21st Celtic Connections poised to provide more Highland piping than ever
In the 20 years since the annual January Celtic Connections festival in Glasgow launched, Highland piping has generally been in the background, especially when compared with its August counterpart in Piping Live! But this year’s Celtic Connection program, when one takes a closer look, has a surprising amount of both solo and ensemble performances that feature Scotland’s national instrument.
The festival will even kick off with Highland pipers Lorne MacDougall and Steven Blake welcoming guests at the opening night show on Thursday, January 16th, at the Glasgow Royal Concert Hall.
No fewer than 14 events will feature Highland piping, either as the main attraction or combined with other musicians, but the three primary events for those
pipers and drummers looking for more familiar fare will certainly be the annual Piping Concert, this year featuring the National Youth Pipe Band of Scotland, supported by Highland pipers Angus MacColl and Ross Ainslie, with Calum MacCrimmon’s “Boraraig” on January 25th, also at the Glasgow Royal Concert Hall; the Gordon Duncan Memorial Recital featuring Ali Hutton, Emmett Conway and Sylvain Hamon, January 26th at the National Piping Centre; and a show with the aforementioned Lorne MacDougall also on January 26th at the Mitchell Library.
Other Celtic Connections acts that feature Highland piping include the Olllam and Ross Ainslie (Jan. 18), Skipinnish (January 24), Salsa Celtica and RURA (Jan. 24), and “The Cauld Wind Blaws Big” featuring Finlay MacDonald.

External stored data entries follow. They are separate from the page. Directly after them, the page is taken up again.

/-! ### Counters (R571, R572, Table 17.1) -/

/-- Counter `i`; none for a disabled position or beyond the last. -/
def ctrAt (s : State) (i : Nat) : Option Ctr :=
  if i < 768 then (if s.enabled.getLsbD (i / 8) then (rafterAt s (i / 8)).ctr[i % 8]? else none)
  else if i < 896 then (trussAt s ((i - 768) / 8)).ctr[i % 8]?
  else if i < 960 then (eaveAt s ((i - 896) / 8)).ctr[i % 8]?
  else if i < 1024 then (portAt s ((i - 960) / 8)).ctr[i % 8]?
  else if i < 1040 then (cxlAt s ((i - 1024) / 8)).ctr[i % 8]?
  else if i < 1048 then s.hst.ctr[i % 8]?
  else none

def putCtr (s : State) (i : Nat) (c : Ctr) : State :=
  if i < 768 then setRafter s (i / 8) { rafterAt s (i / 8) with ctr := (rafterAt s (i / 8)).ctr.set (i % 8) c }
  else if i < 896 then updTruss s ((i - 768) / 8) (fun x => { x with ctr := x.ctr.set (i % 8) c })
  else if i < 960 then updEave s ((i - 896) / 8) (fun x => { x with ctr := x.ctr.set (i % 8) c })
  else if i < 1024 then updPort s ((i - 960) / 8) (fun x => { x with ctr := x.ctr.set (i % 8) c })
  else if i < 1040 then updCxl s ((i - 1024) / 8) (fun x => { x with ctr := x.ctr.set (i % 8) c })
  else { s with hst := { s.hst with ctr := s.hst.ctr.set (i % 8) c } }

/-- The upper 4 bytes of CTR_VALi: OVF and VALUE [47:32]. -/
def ctrHigh (c : Ctr) : Nat := b2n c.ovf * 2 ^ 16 + c.val.toNat / 2 ^ 32

/-- Words of the 16 B of counter `i`. -/
def ctrWord (s : State) (i w : Nat) : Nat :=
  match ctrAt s i with
  | none => 0
  | some c =>
    match w with
    | 0 => c.cfg.toNat
    | 2 => wordAt c.val.toNat 0
    | 3 => match c.latch with
      | some v => v.toNat
      | none => ctrHigh c
    | _ => 0

def regCtr (s : State) (o : Nat) : Nat :=
  let x := s.cnt
  if o < 0x10000 then ctrWord s (o / 16) (o % 16 / 4)
  else if 0x20000 ≤ o ∧ o < 0x24000 then wordIn x.last (o - 0x20000)
  else match o with
  | 0x10000 => x.snaps.toNat * 2 ^ 16 + b2n (decide (s.pwr.stage = 2) && !s.prog.reduced) * 2 ^ 10 + x.slot.toNat
  | 0x10004 => x.grant.toNat
  | 0x10008 => (imgMask s).toNat
  | 0x10010 => addrLo (imgAddr s (·.ctrBoard))
  | 0x10014 => addrHi (imgAddr s (·.ctrBoard))
  | 0x10018 => x.timeMax.toNat * 2 ^ 16 + x.timeLast.toNat
  | _ => 0

/-! ### Safety, power, security -/

def safStatus (s : State) : Nat :=
  b2n s.prog.sclass * 2 ^ 5 + b2n s.saf.hwSafe * 2 ^ 4 + b2n s.saf.resetReq.isSome * 2 ^ 3 + b2n s.saf.hold * 2 ^ 2 +
  b2n (!s.saf.inForce.isEmpty) * 2 + b2n (fsafeLow s)

def regSaf (s : State) (o : Nat) : Nat :=
  let x := s.saf
  if 0x10000 ≤ o ∧ o < 0x18000 then wordAt (tableGet 0 x.gtail ((o - 0x10000) / 0x20)).toNat (o % 0x20 / 4)
  else match o with
  | 0x00 => safStatus s
  | 0x04 => x.last.toNat
  | 0x08 => x.resetsTotal.toNat * 2 ^ 16 + min 31 (recentResets s).length
  | 0x0C => x.cause.toNat
  | 0x10 => x.timeLast.toNat * 2 ^ 16 + x.timeMax.toNat
  | 0x14 => x.seq.toNat
  | 0x18 => x.lost.toNat
  | 0x1C => x.pmCount.toNat % 256 * 2 ^ 16 + x.pmLast.toNat * 2 ^ 8 + x.pmValid.toNat * 2 ^ 4 + x.pmLock.toNat
  | 0x20 => x.sweeps.toNat * 2 ^ 16 + x.overdue.toNat
  | 0x24 => x.tcfg.toNat
  | 0x28 => x.fault.toNat
  | 0x2C => b2n x.force
  | _ => 0

def pwrStatus (s : State) : Nat :=
  b2n s.pwr.thermLow * 2 ^ 22 + b2n s.pwr.capped * 2 ^ 21 + s.pwr.st.toNat * 2 ^ 16 + s.pwr.skip.toNat * 2 ^ 12 +
  s.pwr.aclk.toNat * 2 ^ 8 + s.pwr.floor.toNat * 2 ^ 6 + s.pwr.stage.toNat

def pwrTemp (s : State) : Nat :=
  (hottest s).1 * 2 ^ 16 + s.pwr.tempHigh.toNat * 2 ^ 8 + (hottest s).2.toNat

def pwrPower (s : State) : Nat := s.pwr.peak.toNat * 2 ^ 16 + s.pwr.avg.toNat

def regPwr (s : State) (o : Nat) : Nat :=
  let x := s.pwr
  if 0x40 ≤ o ∧ o < 0xB0 then
    b2n (x.tempValid.getLsbD ((o - 0x40) / 4)) * 2 ^ 8 + (x.temps.getD ((o - 0x40) / 4) 0).toNat
  else match o with
  | 0x00 => pwrStatus s
  | 0x04 => ((x.limitNext.getD x.limit).toNat) * 2 ^ 16 + x.ceil.toNat
  | 0x08 => x.tol.toNat
  | 0x0C => pwrPower s
  | 0x10 => pwrTemp s
  | 0x14 => x.steps.toNat * 2 ^ 16 + x.caps.toNat
  | 0x18 => x.bootFull.toNat * 2 ^ 16 + x.bootReduced.toNat
  | 0x1C => x.mtFail.toNat * 2 ^ 16 + x.mtPass.toNat * 2 ^ 8 + x.mtPct.toNat
  | _ => 0

/-- The current debug challenge (R570). -/
def challenge (s : State) : BitVec 256 := Config.debugChallenge s.sec.draws

def regSec (s : State) (o : Nat) : Nat :=
  let x := s.sec
  if 0x20 ≤ o ∧ o < 0x40 then (x.nonce.getD ((o - 0x20) / 4) 0).toNat
  else if 0x40 ≤ o ∧ o < 0x60 then wordAt (challenge s).toNat ((o - 0x40) / 4)
  else if 0x80 ≤ o ∧ o < 0xC0 then (x.ownerHash.getD ((o - 0x80) / 4) 0).toNat
  else if 0x100 ≤ o ∧ o < 0x200 then x.fuses.ctrs.getD ((o - 0x100) / 4) 0
  else if 0x10000 ≤ o ∧ o < 0x12000 then wordIn x.report (o - 0x10000)
  else if 0x12000 ≤ o ∧ o < 0x12A20 then
    natOfBytes ((List.range 4).map (fun k => Config.identityKey (o - 0x12000 + k)))
  else match o with
  | 0x00 => x.fwSvn.toNat * 2 ^ 8 + b2n x.rbRej * 2 ^ 4 + b2n x.ownRej * 2 ^ 3 + b2n x.fwSlot * 2 ^ 2 + b2n x.debug * 2 +
            b2n (x.fuses.owned != 0)
  | 0x04 => b2n x.flashRel
  | 0x0C => x.fuses.owned.toNat * 2 ^ 8
  | 0x10 => x.fuses.roots.toNat * 2 ^ 4 + x.fuses.revoked.toNat
  | 0x14 => (if x.attDone then 5139 * 2 ^ 16 else 0) + b2n x.attDone * 2 + b2n x.attGo
  | 0x18 => b2n x.dbgFail * 2 + b2n x.dbgGo
  | _ => 0

/-! ### The register at an offset -/

/-- The 32 bits at a word offset of BAR0, without any effect of reading them. -/
def regGet (s : State) (a : Nat) : W32 :=
  BitVec.ofNat 32 (match regAt s a with
    | .none => 0
    | .ident o => if o = 0 then deviceId s else 0
    | .crs o => regCrs s o
    | .hst o => regHst s o
    | .pwr o => regPwr s o
    | .sec o => regSec s o
    | .rft n o => regRft s n o
    | .trs t o => regTrs s t o
    | .eav e o => regEav s e o
    | .tier o => regTier s o
    | .cxl c o => regCxl s c o
    | .lnk l o => regLnk s l o
    | .com o => regCom s o
    | .ctr o => regCtr s o
    | .saf o => regSaf s o
    | .topo o => regTopo s o)

end Sys2Proof.Machine
end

When asked if Celtic Connections had been impacted at all by Piping Live!, spokesperson Hannah Matheson of Glasgow Life, which helps to coordinate the event, said, “I don’t think so; Piping Live! is a hugely successful festival in its own right.”
While Piping Live! has a ready-made international audience as a result of the influx of pipers and drummers to the World Pipe Band Championships, Celtic Connections stands up on its own as an 18-day event that takes over much of Glasgow City Centre.
The well-known Canadian piper and composer Michael Grey has made the journey to Celtic Connections for several years. “I don’t go to Celtic Connections for the piping,” he said. “I have enough of that throughout the rest of the year. Celtic Connections is about catching some good tunes and, if I’m lucky, get inspired by music played a good distance from any competition platform. In many ways Glasgow in January – or Scotland in January – beats August: the light is low, the tourists are few and the watercolours by J.M.W. Turner are hanging in Edinburgh’s National Gallery.”
Celtic Connections begins on Thursday, January 16th, and runs until Sunday, February 2nd.
Bit unfair to describe it as background when they’ve regularly held band concerts, recitals (the first time and the last time I saw Gordon Duncan play live was at Celtic Connections, in ’98 and ’04), workshops and concerts featuring them by the bucketload. One might as well complain about the under-representation of the banjo (also not true, happily).